12. The Hubless Protocol Stack
Hubless is not a single application or marketplace. It is a protocol stack for an open AI market economy. Just as the internet is built on layered protocols such as TCP/IP, HTTP, and DNS, Hubless is built on a set of interoperable layers that coordinate how AI capabilities are published, discovered, composed, executed, and transacted.
These layers collectively form the infrastructure that allows independent participants—developers, operators, agents, and organizations—to interact within a shared economic system without relying on centralized control.
Each layer solves a specific problem in the operation of a decentralized AI economy. Together, they enable a network in which intelligence can be exchanged, coordinated, and evolved across many independent hubs.
The Hubless protocol stack can be understood as a set of interacting layers that perform the following functions:
- publishing and describing AI capabilities
- discovering services across the network
- routing jobs to appropriate providers
- forming contracts between participants
- executing jobs across distributed infrastructure
- metering usage transparently
- settling payments automatically
- enforcing policies and safety constraints
- coordinating governance across hubs
These layers form the technical backbone of the Hubless ecosystem.
Architectural Overview
At a high level, the Hubless stack can be viewed as a pipeline through which tasks move from request to execution and settlement.

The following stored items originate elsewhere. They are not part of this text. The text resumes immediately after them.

/-! ### setWave -/

@[simp] theorem State.setWave_mem (s : State) (u : Nat) (w : Wave) : (s.setWave u w).mem = s.mem := rfl
@[simp] theorem State.setWave_poison (s : State) (u : Nat) (w : Wave) : (s.setWave u w).poison = s.poison := rfl
@[simp] theorem State.setWave_fempty (s : State) (u : Nat) (w : Wave) : (s.setWave u w).fempty = s.fempty := rfl
@[simp] theorem State.setWave_cohorts (s : State) (u : Nat) (w : Wave) : (s.setWave u w).cohorts = s.cohorts := rfl
@[simp] theorem State.setWave_cores (s : State) (u : Nat) (w : Wave) : (s.setWave u w).cores = s.cores := rfl
@[simp] theorem State.setWave_dies (s : State) (u : Nat) (w : Wave) : (s.setWave u w).dies = s.dies := rfl
@[simp] theorem State.setWave_fabric (s : State) (u : Nat) (w : Wave) : (s.setWave u w).fabric = s.fabric := rfl
@[simp] theorem State.setWave_sched (s : State) (u : Nat) (w : Wave) : (s.setWave u w).sched = s.sched := rfl
@[simp] theorem State.setWave_snap (s : State) (u : Nat) (w : Wave) : (s.setWave u w).snap = s.snap := rfl
@[simp] theorem State.setWave_trust (s : State) (u : Nat) (w : Wave) : (s.setWave u w).trust = s.trust := rfl
@[simp] theorem State.setWave_doe (s : State) (u : Nat) (w : Wave) : (s.setWave u w).doe = s.doe := rfl
@[simp] theorem State.setWave_power (s : State) (u : Nat) (w : Wave) : (s.setWave u w).power = s.power := rfl
@[simp] theorem State.setWave_agenda (s : State) (u : Nat) (w : Wave) : (s.setWave u w).agenda = s.agenda := rfl
@[simp] theorem State.setWave_cur (s : State) (u : Nat) (w : Wave) : (s.setWave u w).cur = s.cur := rfl
@[simp] theorem State.setWave_clock (s : State) (u : Nat) (w : Wave) : (s.setWave u w).clock = s.clock := rfl
@[simp] theorem State.setWave_ptp (s : State) (u : Nat) (w : Wave) : (s.setWave u w).ptp = s.ptp := rfl
@[simp] theorem State.setWave_ids (s : State) (u : Nat) (w : Wave) : (s.setWave u w).ids = s.ids := rfl
@[simp] theorem State.setWave_free (s : State) (u : Nat) (w : Wave) : (s.setWave u w).free = s.free := rfl
@[simp] theorem State.setWave_hostData (s : State) (u : Nat) (w : Wave) : (s.setWave u w).hostData = s.hostData := rfl
@[simp] theorem State.setWave_lpddr (s : State) (u : Nat) (w : Wave) : (s.setWave u w).lpddr = s.lpddr := rfl
@[simp] theorem State.setWave_blocked (s : State) (u : Nat) (w : Wave) : (s.setWave u w).blocked = s.blocked := rfl

/-! ### updWave -/

@[simp] theorem State.updWave_mem (s : State) (u : Nat) (f : Wave → Wave) : (s.updWave u f).mem = s.mem := by unfold State.updWave; split <;> rfl
@[simp] theorem State.updWave_poison (s : State) (u : Nat) (f : Wave → Wave) : (s.updWave u f).poison = s.poison := by unfold State.updWave; split <;> rfl
@[simp] theorem State.updWave_fempty (s : State) (u : Nat) (f : Wave → Wave) : (s.updWave u f).fempty = s.fempty := by unfold State.updWave; split <;> rfl
@[simp] theorem State.updWave_cohorts (s : State) (u : Nat) (f : Wave → Wave) : (s.updWave u f).cohorts = s.cohorts := by unfold State.updWave; split <;> rfl
@[simp] theorem State.updWave_cores (s : State) (u : Nat) (f : Wave → Wave) : (s.updWave u f).cores = s.cores := by unfold State.updWave; split <;> rfl
@[simp] theorem State.updWave_dies (s : State) (u : Nat) (f : Wave → Wave) : (s.updWave u f).dies = s.dies := by unfold State.updWave; split <;> rfl
@[simp] theorem State.updWave_fabric (s : State) (u : Nat) (f : Wave → Wave) : (s.updWave u f).fabric = s.fabric := by unfold State.updWave; split <;> rfl
@[simp] theorem State.updWave_sched (s : State) (u : Nat) (f : Wave → Wave) : (s.updWave u f).sched = s.sched := by unfold State.updWave; split <;> rfl
@[simp] theorem State.updWave_snap (s : State) (u : Nat) (f : Wave → Wave) : (s.updWave u f).snap = s.snap := by unfold State.updWave; split <;> rfl
@[simp] theorem State.updWave_trust (s : State) (u : Nat) (f : Wave → Wave) : (s.updWave u f).trust = s.trust := by unfold State.updWave; split <;> rfl
@[simp] theorem State.updWave_doe (s : State) (u : Nat) (f : Wave → Wave) : (s.updWave u f).doe = s.doe := by unfold State.updWave; split <;> rfl
@[simp] theorem State.updWave_power (s : State) (u : Nat) (f : Wave → Wave) : (s.updWave u f).power = s.power := by unfold State.updWave; split <;> rfl
@[simp] theorem State.updWave_agenda (s : State) (u : Nat) (f : Wave → Wave) : (s.updWave u f).agenda = s.agenda := by unfold State.updWave; split <;> rfl
@[simp] theorem State.updWave_cur (s : State) (u : Nat) (f : Wave → Wave) : (s.updWave u f).cur = s.cur := by unfold State.updWave; split <;> rfl
@[simp] theorem State.updWave_clock (s : State) (u : Nat) (f : Wave → Wave) : (s.updWave u f).clock = s.clock := by unfold State.updWave; split <;> rfl
@[simp] theorem State.updWave_ptp (s : State) (u : Nat) (f : Wave → Wave) : (s.updWave u f).ptp = s.ptp := by unfold State.updWave; split <;> rfl
@[simp] theorem State.updWave_ids (s : State) (u : Nat) (f : Wave → Wave) : (s.updWave u f).ids = s.ids := by unfold State.updWave; split <;> rfl
@[simp] theorem State.updWave_free (s : State) (u : Nat) (f : Wave → Wave) : (s.updWave u f).free = s.free := by unfold State.updWave; split <;> rfl
@[simp] theorem State.updWave_hostData (s : State) (u : Nat) (f : Wave → Wave) : (s.updWave u f).hostData = s.hostData := by unfold State.updWave; split <;> rfl
@[simp] theorem State.updWave_lpddr (s : State) (u : Nat) (f : Wave → Wave) : (s.updWave u f).lpddr = s.lpddr := by unfold State.updWave; split <;> rfl
@[simp] theorem State.updWave_blocked (s : State) (u : Nat) (f : Wave → Wave) : (s.updWave u f).blocked = s.blocked := by unfold State.updWave; split <;> rfl

/-! ### setCohort -/

@[simp] theorem State.setCohort_mem (s : State) (c : Nat) (x : Cohort) : (s.setCohort c x).mem = s.mem := rfl
@[simp] theorem State.setCohort_poison (s : State) (c : Nat) (x : Cohort) : (s.setCohort c x).poison = s.poison := rfl
@[simp] theorem State.setCohort_fempty (s : State) (c : Nat) (x : Cohort) : (s.setCohort c x).fempty = s.fempty := rfl
@[simp] theorem State.setCohort_waves (s : State) (c : Nat) (x : Cohort) : (s.setCohort c x).waves = s.waves := rfl
@[simp] theorem State.setCohort_cores (s : State) (c : Nat) (x : Cohort) : (s.setCohort c x).cores = s.cores := rfl
@[simp] theorem State.setCohort_dies (s : State) (c : Nat) (x : Cohort) : (s.setCohort c x).dies = s.dies := rfl
@[simp] theorem State.setCohort_fabric (s : State) (c : Nat) (x : Cohort) : (s.setCohort c x).fabric = s.fabric := rfl
@[simp] theorem State.setCohort_sched (s : State) (c : Nat) (x : Cohort) : (s.setCohort c x).sched = s.sched := rfl
@[simp] theorem State.setCohort_snap (s : State) (c : Nat) (x : Cohort) : (s.setCohort c x).snap = s.snap := rfl
@[simp] theorem State.setCohort_trust (s : State) (c : Nat) (x : Cohort) : (s.setCohort c x).trust = s.trust := rfl
@[simp] theorem State.setCohort_doe (s : State) (c : Nat) (x : Cohort) : (s.setCohort c x).doe = s.doe := rfl
@[simp] theorem State.setCohort_power (s : State) (c : Nat) (x : Cohort) : (s.setCohort c x).power = s.power := rfl
@[simp] theorem State.setCohort_agenda (s : State) (c : Nat) (x : Cohort) : (s.setCohort c x).agenda = s.agenda := rfl
@[simp] theorem State.setCohort_cur (s : State) (c : Nat) (x : Cohort) : (s.setCohort c x).cur = s.cur := rfl
@[simp] theorem State.setCohort_clock (s : State) (c : Nat) (x : Cohort) : (s.setCohort c x).clock = s.clock := rfl
@[simp] theorem State.setCohort_ptp (s : State) (c : Nat) (x : Cohort) : (s.setCohort c x).ptp = s.ptp := rfl
@[simp] theorem State.setCohort_ids (s : State) (c : Nat) (x : Cohort) : (s.setCohort c x).ids = s.ids := rfl
@[simp] theorem State.setCohort_free (s : State) (c : Nat) (x : Cohort) : (s.setCohort c x).free = s.free := rfl
@[simp] theorem State.setCohort_hostData (s : State) (c : Nat) (x : Cohort) : (s.setCohort c x).hostData = s.hostData := rfl
@[simp] theorem State.setCohort_lpddr (s : State) (c : Nat) (x : Cohort) : (s.setCohort c x).lpddr = s.lpddr := rfl
@[simp] theorem State.setCohort_blocked (s : State) (c : Nat) (x : Cohort) : (s.setCohort c x).blocked = s.blocked := rfl

/-! ### updCohort -/

@[simp] theorem State.updCohort_mem (s : State) (c : Nat) (f : Cohort → Cohort) : (s.updCohort c f).mem = s.mem := by unfold State.updCohort; split <;> rfl
@[simp] theorem State.updCohort_poison (s : State) (c : Nat) (f : Cohort → Cohort) : (s.updCohort c f).poison = s.poison := by unfold State.updCohort; split <;> rfl
@[simp] theorem State.updCohort_fempty (s : State) (c : Nat) (f : Cohort → Cohort) : (s.updCohort c f).fempty = s.fempty := by unfold State.updCohort; split <;> rfl
@[simp] theorem State.updCohort_waves (s : State) (c : Nat) (f : Cohort → Cohort) : (s.updCohort c f).waves = s.waves := by unfold State.updCohort; split <;> rfl
@[simp] theorem State.updCohort_cores (s : State) (c : Nat) (f : Cohort → Cohort) : (s.updCohort c f).cores = s.cores := by unfold State.updCohort; split <;> rfl
@[simp] theorem State.updCohort_dies (s : State) (c : Nat) (f : Cohort → Cohort) : (s.updCohort c f).dies = s.dies := by unfold State.updCohort; split <;> rfl
@[simp] theorem State.updCohort_fabric (s : State) (c : Nat) (f : Cohort → Cohort) : (s.updCohort c f).fabric = s.fabric := by unfold State.updCohort; split <;> rfl
@[simp] theorem State.updCohort_sched (s : State) (c : Nat) (f : Cohort → Cohort) : (s.updCohort c f).sched = s.sched := by unfold State.updCohort; split <;> rfl
@[simp] theorem State.updCohort_snap (s : State) (c : Nat) (f : Cohort → Cohort) : (s.updCohort c f).snap = s.snap := by unfold State.updCohort; split <;> rfl
@[simp] theorem State.updCohort_trust (s : State) (c : Nat) (f : Cohort → Cohort) : (s.updCohort c f).trust = s.trust := by unfold State.updCohort; split <;> rfl
@[simp] theorem State.updCohort_doe (s : State) (c : Nat) (f : Cohort → Cohort) : (s.updCohort c f).doe = s.doe := by unfold State.updCohort; split <;> rfl
@[simp] theorem State.updCohort_power (s : State) (c : Nat) (f : Cohort → Cohort) : (s.updCohort c f).power = s.power := by unfold State.updCohort; split <;> rfl
@[simp] theorem State.updCohort_agenda (s : State) (c : Nat) (f : Cohort → Cohort) : (s.updCohort c f).agenda = s.agenda := by unfold State.updCohort; split <;> rfl
@[simp] theorem State.updCohort_cur (s : State) (c : Nat) (f : Cohort → Cohort) : (s.updCohort c f).cur = s.cur := by unfold State.updCohort; split <;> rfl
@[simp] theorem State.updCohort_clock (s : State) (c : Nat) (f : Cohort → Cohort) : (s.updCohort c f).clock = s.clock := by unfold State.updCohort; split <;> rfl
@[simp] theorem State.updCohort_ptp (s : State) (c : Nat) (f : Cohort → Cohort) : (s.updCohort c f).ptp = s.ptp := by unfold State.updCohort; split <;> rfl
@[simp] theorem State.updCohort_ids (s : State) (c : Nat) (f : Cohort → Cohort) : (s.updCohort c f).ids = s.ids := by unfold State.updCohort; split <;> rfl
@[simp] theorem State.updCohort_free (s : State) (c : Nat) (f : Cohort → Cohort) : (s.updCohort c f).free = s.free := by unfold State.updCohort; split <;> rfl
@[simp] theorem State.updCohort_hostData (s : State) (c : Nat) (f : Cohort → Cohort) : (s.updCohort c f).hostData = s.hostData := by unfold State.updCohort; split <;> rfl
@[simp] theorem State.updCohort_lpddr (s : State) (c : Nat) (f : Cohort → Cohort) : (s.updCohort c f).lpddr = s.lpddr := by unfold State.updCohort; split <;> rfl
@[simp] theorem State.updCohort_blocked (s : State) (c : Nat) (f : Cohort → Cohort) : (s.updCohort c f).blocked = s.blocked := by unfold State.updCohort; split <;> rfl

/-! ### updTask -/

@[simp] theorem State.updTask_mem (s : State) (t : Nat) (f : Task → Task) : (s.updTask t f).mem = s.mem := rfl
@[simp] theorem State.updTask_poison (s : State) (t : Nat) (f : Task → Task) : (s.updTask t f).poison = s.poison := rfl
@[simp] theorem State.updTask_fempty (s : State) (t : Nat) (f : Task → Task) : (s.updTask t f).fempty = s.fempty := rfl
@[simp] theorem State.updTask_waves (s : State) (t : Nat) (f : Task → Task) : (s.updTask t f).waves = s.waves := rfl
@[simp] theorem State.updTask_cohorts (s : State) (t : Nat) (f : Task → Task) : (s.updTask t f).cohorts = s.cohorts := rfl
@[simp] theorem State.updTask_cores (s : State) (t : Nat) (f : Task → Task) : (s.updTask t f).cores = s.cores := rfl
@[simp] theorem State.updTask_dies (s : State) (t : Nat) (f : Task → Task) : (s.updTask t f).dies = s.dies := rfl
@[simp] theorem State.updTask_fabric (s : State) (t : Nat) (f : Task → Task) : (s.updTask t f).fabric = s.fabric := rfl
@[simp] theorem State.updTask_snap (s : State) (t : Nat) (f : Task → Task) : (s.updTask t f).snap = s.snap := rfl
@[simp] theorem State.updTask_trust (s : State) (t : Nat) (f : Task → Task) : (s.updTask t f).trust = s.trust := rfl
@[simp] theorem State.updTask_doe (s : State) (t : Nat) (f : Task → Task) : (s.updTask t f).doe = s.doe := rfl
@[simp] theorem State.updTask_power (s : State) (t : Nat) (f : Task → Task) : (s.updTask t f).power = s.power := rfl
@[simp] theorem State.updTask_agenda (s : State) (t : Nat) (f : Task → Task) : (s.updTask t f).agenda = s.agenda := rfl
@[simp] theorem State.updTask_cur (s : State) (t : Nat) (f : Task → Task) : (s.updTask t f).cur = s.cur := rfl
@[simp] theorem State.updTask_clock (s : State) (t : Nat) (f : Task → Task) : (s.updTask t f).clock = s.clock := rfl
@[simp] theorem State.updTask_ptp (s : State) (t : Nat) (f : Task → Task) : (s.updTask t f).ptp = s.ptp := rfl
@[simp] theorem State.updTask_ids (s : State) (t : Nat) (f : Task → Task) : (s.updTask t f).ids = s.ids := rfl
@[simp] theorem State.updTask_free (s : State) (t : Nat) (f : Task → Task) : (s.updTask t f).free = s.free := rfl
@[simp] theorem State.updTask_hostData (s : State) (t : Nat) (f : Task → Task) : (s.updTask t f).hostData = s.hostData := rfl
@[simp] theorem State.updTask_lpddr (s : State) (t : Nat) (f : Task → Task) : (s.updTask t f).lpddr = s.lpddr := rfl
@[simp] theorem State.updTask_blocked (s : State) (t : Nat) (f : Task → Task) : (s.updTask t f).blocked = s.blocked := rfl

A simplified flow may look like this:
User or Agent Request
↓
Discovery Protocol identifies candidate services
↓
Routing Protocol selects the best provider
↓
Contracting Protocol defines execution terms
↓
Execution occurs across distributed nodes
↓
Metering records resource usage
↓
Settlement Protocol distributes payments
↓
Reputation and governance systems update network signals
Each layer contributes a specific capability that ensures the market operates efficiently, transparently, and securely.
Capability Publishing Layer
The first layer of the protocol stack allows participants to publish AI capabilities to the network.
Any participant can introduce new assets such as:
- machine learning models
- inference services
- AI agents
- workflow pipelines
- datasets
- compute resources
Publishing a capability requires creating a structured description that includes several elements.
Capability Definition
The capability definition describes what the service does and what type of tasks it can perform.
Examples include:
- document summarization
- code generation
- speech recognition
- data classification
- financial forecasting
This description allows other participants to understand the purpose of the service.
Interface Schema
The interface schema defines how the service can be invoked.
It specifies:
- API endpoints
- input formats
- output formats
- supported parameters
- version information
Standardized interface definitions make it easier for services from different providers to interoperate.
Policy Metadata
Policy metadata describes constraints governing the service’s usage.
Examples include:
- regulatory restrictions
- permitted data types
- safety classifications
- geographic limitations
These policies allow the protocol to enforce compliance automatically.
Pricing Information
Providers define how they wish to be compensated.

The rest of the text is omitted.